Without going too much into the technical details, here is the overview of the Oceanic Games model:
Stakers: They refer to the block proposers and validators that take part in the PoS consensus after making their initial deposit of 32 ETH. Stakers are made up of two important components:
Resources: Refers to the native cryptocurrency (ETH) deposited by stakers to take part in PoS consensus. In our analysis, we measure resources in terms of the fraction of staked ether that an entity controls.
Now for the interesting portion of the notebook, applying the model on Ethereum PoS consensus! The first step would be to identify the stakers, both the major stakers and the ocean as well as the resources they possess.
But the first stage, as always, is data collection.
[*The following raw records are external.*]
theorem placeSector_frame {a0} {a1} {a2} {a3} {x : State} : OnlyChangesP [.tr] x (placeSector a0 a1 a2 a3 x) := by
  unfold placeSector
  repeat' first
    | with_reducible assumption
    | with_reducible apply OnlyChanges.refl
    | (extract_lets +onlyGivenNames y; guard_hyp y : State := Prod.snd _; subst y)
    | (extract_lets +onlyGivenNames y; guard_hyp y : State := _; apply OnlyChangesP.cut y; (on_goal 1 => (unfold y; clear y)); (on_goal 2 => (intro hx; clear_value y)))
    | (extract_lets +onlyGivenNames y; guard_hyp y : _ × State := _; apply OnlyChangesP.cutP y; (on_goal 1 => (unfold y; clear y)); (on_goal 2 => (intro hx; clear_value y)))
    | (extract_lets +onlyGivenNames y; guard_hyp y : _ × _ × State := _; apply OnlyChangesP.cutPP y; (on_goal 1 => (unfold y; clear y)); (on_goal 2 => (intro hx; clear_value y)))
    | (extract_lets +onlyGivenNames y; guard_hyp y : Boxes := _; subst y)
    | (extract_lets +onlyGivenNames y; guard_hyp y : Power := _; subst y)
    | (extract_lets +onlyGivenNames y; guard_hyp y : Trans := _; subst y)
    | (extract_lets +onlyGivenNames y; guard_hyp y : Prot := _; subst y)
    | (extract_lets +onlyGivenNames y; guard_hyp y : Persist := _; subst y)
    | (extract_lets +onlyGivenNames y; guard_hyp y : Sgl := _; subst y)
    | (extract_lets +onlyGivenNames y; guard_hyp y : Sec := _; subst y)
    | (extract_lets +onlyGivenNames y; clear_value y)
    | extract_lets +onlyGivenNames y
    | with_reducible apply OnlyChanges.ite
    | with_reducible apply OnlyChangesP.ite
    | split
    | with_reducible apply OnlyChangesP.mk
    | (with_reducible apply OnlyChanges.upd128; (on_goal 1 => decide); (on_goal 1 => (first | exact Or.inr (by with_reducible rfl) | exact Or.inl (by decide) | exact Or.inr rfl)))

theorem placeQ_frame {a0} {a1} {a2} {a3} {a4} {a5} {x : State} : OnlyChanges [.tr] x (placeQ a0 a1 a2 a3 a4 a5 x) := by
  induction a5 generalizing x a0 a1 a2 a3 a4 with
  | zero =>
    unfold placeQ
    repeat' first
      | with_reducible assumption
      | with_reducible apply OnlyChanges.refl
      | with_reducible apply OnlyChanges.ite
      | (with_reducible apply OnlyChangesP.step placeSector_frame; (on_goal 1 => decide))
      | (with_reducible apply OnlyChangesP.snd placeSector_frame; (on_goal 1 => decide))
      | (with_reducible apply OnlyChanges.ofPair; (on_goal 1 => assumption))
      | split
  | succ k ih =>
    unfold placeQ
    repeat' first
      | with_reducible assumption
      | with_reducible apply OnlyChanges.refl
      | with_reducible apply OnlyChanges.ite
      | (with_reducible apply OnlyChangesP.step placeSector_frame; (on_goal 1 => decide))
      | (with_reducible apply OnlyChangesP.snd placeSector_frame; (on_goal 1 => decide))
      | (with_reducible apply OnlyChanges.ofPair; (on_goal 1 => assumption))
      | (with_reducible apply OnlyChanges.step ih; (on_goal 1 => decide))
      | split

theorem formQ_frame {a0} {a1} {x : State} : OnlyChangesP [.tr, .per, .ck] x (formQ a0 a1 x) := by
  unfold formQ
  repeat' first
    | with_reducible assumption
    | with_reducible apply OnlyChanges.refl
    | (extract_lets +onlyGivenNames y; guard_hyp y : State := Prod.snd _; subst y)
    | (extract_lets +onlyGivenNames y; guard_hyp y : State := _; apply OnlyChangesP.cut y; (on_goal 1 => (unfold y; clear y)); (on_goal 2 => (intro hx; clear_value y)))
    | (extract_lets +onlyGivenNames y; guard_hyp y : _ × State := _; apply OnlyChangesP.cutP y; (on_goal 1 => (unfold y; clear y)); (on_goal 2 => (intro hx; clear_value y)))
    | (extract_lets +onlyGivenNames y; guard_hyp y : _ × _ × State := _; apply OnlyChangesP.cutPP y; (on_goal 1 => (unfold y; clear y)); (on_goal 2 => (intro hx; clear_value y)))
    | (extract_lets +onlyGivenNames y; guard_hyp y : Boxes := _; subst y)
    | (extract_lets +onlyGivenNames y; guard_hyp y : Power := _; subst y)
    | (extract_lets +onlyGivenNames y; guard_hyp y : Trans := _; subst y)
    | (extract_lets +onlyGivenNames y; guard_hyp y : Prot := _; subst y)
    | (extract_lets +onlyGivenNames y; guard_hyp y : Persist := _; subst y)
    | (extract_lets +onlyGivenNames y; guard_hyp y : Sgl := _; subst y)
    | (extract_lets +onlyGivenNames y; guard_hyp y : Sec := _; subst y)
    | (extract_lets +onlyGivenNames y; clear_value y)
    | extract_lets +onlyGivenNames y
    | with_reducible apply OnlyChanges.ite
    | with_reducible apply OnlyChangesP.ite
    | (with_reducible apply OnlyChangesP.step qStripe_frame; (on_goal 1 => decide))
    | (with_reducible apply OnlyChangesP.snd qStripe_frame; (on_goal 1 => decide))
    | (with_reducible apply OnlyChanges.step placeQ_frame; (on_goal 1 => decide))
    | (with_reducible apply OnlyChanges.step logOnly_frame; (on_goal 1 => decide))
    | (with_reducible apply OnlyChanges.step modStripe_frame; (on_goal 1 => decide))
    | (with_reducible apply OnlyChanges.ofPair; (on_goal 1 => assumption))
    | split
    | with_reducible apply OnlyChangesP.mk

theorem putCell_frame {a0} {a1} {a2} {x : State} : OnlyChanges [.tr] x (putCell a0 a1 a2 x) := by
  unfold putCell
  repeat' first
    | with_reducible assumption
    | with_reducible apply OnlyChanges.refl
    | (extract_lets +onlyGivenNames y; guard_hyp y : State := Prod.snd _; subst y)
    | (extract_lets +onlyGivenNames y; guard_hyp y : State := _; apply OnlyChanges.cut y; (on_goal 1 => (unfold y; clear y)); (on_goal 2 => (intro hx; clear_value y)))
    | (extract_lets +onlyGivenNames y; guard_hyp y : _ × State := _; apply OnlyChanges.cutP y; (on_goal 1 => (unfold y; clear y)); (on_goal 2 => (intro hx; clear_value y)))
    | (extract_lets +onlyGivenNames y; guard_hyp y : _ × _ × State := _; apply OnlyChanges.cutPP y; (on_goal 1 => (unfold y; clear y)); (on_goal 2 => (intro hx; clear_value y)))
    | (extract_lets +onlyGivenNames y; guard_hyp y : Boxes := _; subst y)
    | (extract_lets +onlyGivenNames y; guard_hyp y : Power := _; subst y)
    | (extract_lets +onlyGivenNames y; guard_hyp y : Trans := _; subst y)
    | (extract_lets +onlyGivenNames y; guard_hyp y : Prot := _; subst y)
    | (extract_lets +onlyGivenNames y; guard_hyp y : Persist := _; subst y)
    | (extract_lets +onlyGivenNames y; guard_hyp y : Sgl := _; subst y)
    | (extract_lets +onlyGivenNames y; guard_hyp y : Sec := _; subst y)
    | (extract_lets +onlyGivenNames y; clear_value y)
    | extract_lets +onlyGivenNames y
    | with_reducible apply OnlyChanges.ite
    | split
    | (with_reducible apply OnlyChanges.upd128; (on_goal 1 => decide); (on_goal 1 => (first | exact Or.inr (by with_reducible rfl) | exact Or.inl (by decide) | exact Or.inr rfl)))

theorem formParity_frame {a0} {a1} {a2} {x : State} : OnlyChanges [.tr] x (formParity a0 a1 a2 x) := by
  unfold formParity
  repeat' first
    | with_reducible assumption
    | with_reducible apply OnlyChanges.refl
    | (extract_lets +onlyGivenNames y; guard_hyp y : State := Prod.snd _; subst y)
    | (extract_lets +onlyGivenNames y; guard_hyp y : State := _; apply OnlyChanges.cut y; (on_goal 1 => (unfold y; clear y)); (on_goal 2 => (intro hx; clear_value y)))
    | (extract_lets +onlyGivenNames y; guard_hyp y : _ × State := _; apply OnlyChanges.cutP y; (on_goal 1 => (unfold y; clear y)); (on_goal 2 => (intro hx; clear_value y)))
    | (extract_lets +onlyGivenNames y; guard_hyp y : _ × _ × State := _; apply OnlyChanges.cutPP y; (on_goal 1 => (unfold y; clear y)); (on_goal 2 => (intro hx; clear_value y)))
    | (extract_lets +onlyGivenNames y; guard_hyp y : Boxes := _; subst y)
    | (extract_lets +onlyGivenNames y; guard_hyp y : Power := _; subst y)
    | (extract_lets +onlyGivenNames y; guard_hyp y : Trans := _; subst y)
    | (extract_lets +onlyGivenNames y; guard_hyp y : Prot := _; subst y)
    | (extract_lets +onlyGivenNames y; guard_hyp y : Persist := _; subst y)
    | (extract_lets +onlyGivenNames y; guard_hyp y : Sgl := _; subst y)
    | (extract_lets +onlyGivenNames y; guard_hyp y : Sec := _; subst y)
    | (extract_lets +onlyGivenNames y; clear_value y)
    | extract_lets +onlyGivenNames y
    | with_reducible apply OnlyChanges.ite
    | (with_reducible apply OnlyChanges.step putCell_frame; (on_goal 1 => decide))
    | (with_reducible apply OnlyChanges.foldl; (on_goal 2 => intro z a))
    | (with_reducible apply OnlyChangesP.foldl; (on_goal 2 => intro z a))
    | split

theorem putLedger_frame {a0} {a1} {a2} {a3} {x : State} : OnlyChanges [.tr] x (putLedger a0 a1 a2 a3 x) := by
  unfold putLedger
  repeat' first
    | with_reducible assumption
    | with_reducible apply OnlyChanges.refl
    | (extract_lets +onlyGivenNames y; guard_hyp y : State := Prod.snd _; subst y)
    | (extract_lets +onlyGivenNames y; guard_hyp y : State := _; apply OnlyChanges.cut y; (on_goal 1 => (unfold y; clear y)); (on_goal 2 => (intro hx; clear_value y)))
    | (extract_lets +onlyGivenNames y; guard_hyp y : _ × State := _; apply OnlyChanges.cutP y; (on_goal 1 => (unfold y; clear y)); (on_goal 2 => (intro hx; clear_value y)))
    | (extract_lets +onlyGivenNames y; guard_hyp y : _ × _ × State := _; apply OnlyChanges.cutPP y; (on_goal 1 => (unfold y; clear y)); (on_goal 2 => (intro hx; clear_value y)))
    | (extract_lets +onlyGivenNames y; guard_hyp y : Boxes := _; subst y)
    | (extract_lets +onlyGivenNames y; guard_hyp y : Power := _; subst y)
    | (extract_lets +onlyGivenNames y; guard_hyp y : Trans := _; subst y)
    | (extract_lets +onlyGivenNames y; guard_hyp y : Prot := _; subst y)
    | (extract_lets +onlyGivenNames y; guard_hyp y : Persist := _; subst y)
    | (extract_lets +onlyGivenNames y; guard_hyp y : Sgl := _; subst y)
    | (extract_lets +onlyGivenNames y; guard_hyp y : Sec := _; subst y)
    | (extract_lets +onlyGivenNames y; clear_value y)
    | extract_lets +onlyGivenNames y
    | with_reducible apply OnlyChanges.ite
    | (with_reducible apply OnlyChanges.step putCell_frame; (on_goal 1 => decide))
    | (with_reducible apply OnlyChanges.foldl; (on_goal 2 => intro z a))
    | (with_reducible apply OnlyChangesP.foldl; (on_goal 2 => intro z a))
    | split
We collect data pertaining to the eth1 deposits made by the first 163400 validators who were activated using beaconcha.in's API. We then identify which entities control large portions of the total ETH staked on the Beacon Chain
#Import all the modules
import requests
import json
import csv
import pandas as pd
import seaborn as sns
import numpy as np
import matplotlib.pyplot as plt
from time import *
import plotly.express as px
import plotly.io as pio
pd.options.plotting.backend = "plotly"
pio.renderers.default = "plotly_mimetype+notebook_connected"
import plotly.graph_objects as go
import math
# validator_staking = {}
# with open('api_key.txt', 'r') as api_file:
# api_key = api_file.read()
# for i in range(0,163399,100):
# str1 = ''
# for j in range(99):
# str1 = str1 + str(i+j) + ','
# str1 = str1 + str(i+99)
# x = requests.get('https://beaconcha.in/api/v1/validator/{}/deposits?api_key={}'.format(str1, api_key))
# #Add a sleep to stay within the call rate limits
# sleep(6)
# data = x.json()['data']
# for t in data:
# if(validator_staking.get(t['from_address']) != None):
# validator_staking[t['from_address']] += t['amount']
# else:
# validator_staking[t['from_address']] = t['amount']
# with open('api_key.txt', 'r') as api_file:
# api_key = api_file.read()
# x = requests.get('https://beaconcha.in/api/v1/validator/{}/deposits?api_key={}'.format(163400, api_key))
# t = x.json()['data']
# if(validator_staking.get(t['from_address']) != None):
# validator_staking[t['from_address']] += t['amount']
# else:
# validator_staking[t['from_address']] = t['amount']
# #Writing the dictionaries to csv files
# with open('staking_pools.csv','w') as result_file:
# wr = csv.writer(result_file, dialect='excel')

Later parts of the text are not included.